WHAT THIS TASK INVOLVES
Where does the word "ofBool" appear in the data? Copy every line that holds it.

SUPPLIED MATERIAL

/-! ### `State.drawRegisters` -/

@[simp] theorem State.drawRegisters_cfg : (s.drawRegisters).cfg = s.cfg := rfl
@[simp] theorem State.drawRegisters_bank : (s.drawRegisters).bank = s.bank := rfl
@[simp] theorem State.drawRegisters_scrollXLo : (s.drawRegisters).scrollXLo = Config.freeByte (s.draws + 1) := rfl
@[simp] theorem State.drawRegisters_scrollXHi : (s.drawRegisters).scrollXHi = BitVec.ofBool (Config.freeBit (s.draws + 2)) := rfl
@[simp] theorem State.drawRegisters_scrollYLo : (s.drawRegisters).scrollYLo = Config.freeByte (s.draws + 3) := rfl
@[simp] theorem State.drawRegisters_scrollYHi : (s.drawRegisters).scrollYHi = BitVec.ofBool (Config.freeBit (s.draws + 4)) := rfl
@[simp] theorem State.drawRegisters_bgEnable : (s.drawRegisters).bgEnable = Config.freeBit (s.draws + 5) := rfl
@[simp] theorem State.drawRegisters_overdraw : (s.drawRegisters).overdraw = Config.freeBit (s.draws + 6) := rfl
@[simp] theorem State.drawRegisters_seqEnableMain : (s.drawRegisters).seqEnableMain = Config.freeBit (s.draws + 7) := rfl
@[simp] theorem State.drawRegisters_seqEnableSound : (s.drawRegisters).seqEnableSound = Config.freeBit (s.draws + 8) := rfl
@[simp] theorem State.drawRegisters_mbLatch : (s.drawRegisters).mbLatch = Config.freeByte s.draws := rfl
@[simp] theorem State.drawRegisters_mbPending : (s.drawRegisters).mbPending = s.mbPending := rfl
@[simp] theorem State.drawRegisters_palette : (s.drawRegisters).palette = s.palette := rfl
@[simp] theorem State.drawRegisters_colorIndexTable : (s.drawRegisters).colorIndexTable = s.colorIndexTable := rfl
@[simp] theorem State.drawRegisters_paletteLoaded : (s.drawRegisters).paletteLoaded = s.paletteLoaded := rfl
@[simp] theorem State.drawRegisters_ram : (s.drawRegisters).ram = s.ram := rfl
@[simp] theorem State.drawRegisters_vram : (s.drawRegisters).vram = s.vram := rfl
@[simp] theorem State.drawRegisters_sprram : (s.drawRegisters).sprram = s.sprram := rfl
@[simp] theorem State.drawRegisters_video : (s.drawRegisters).video = s.video := rfl
@[simp] theorem State.drawRegisters_events : (s.drawRegisters).events = s.events := rfl
@[simp] theorem State.drawRegisters_fault : (s.drawRegisters).fault = s.fault := rfl
@[simp] theorem State.drawRegisters_result : (s.drawRegisters).result = s.result := rfl
@[simp] theorem State.drawRegisters_commands : (s.drawRegisters).commands = s.commands := rfl
@[simp] theorem State.drawRegisters_inputs : (s.drawRegisters).inputs = s.inputs := rfl
@[simp] theorem State.drawRegisters_allocs : (s.drawRegisters).allocs = s.allocs := rfl
@[simp] theorem State.drawRegisters_draws : (s.drawRegisters).draws = s.draws + 9 := rfl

RESPONSE
@[simp] theorem State.drawRegisters_scrollXHi : (s.drawRegisters).scrollXHi = BitVec.ofBool (Config.freeBit (s.draws + 2)) := rfl
@[simp] theorem State.drawRegisters_scrollYHi : (s.drawRegisters).scrollYHi = BitVec.ofBool (Config.freeBit (s.draws + 4)) := rfl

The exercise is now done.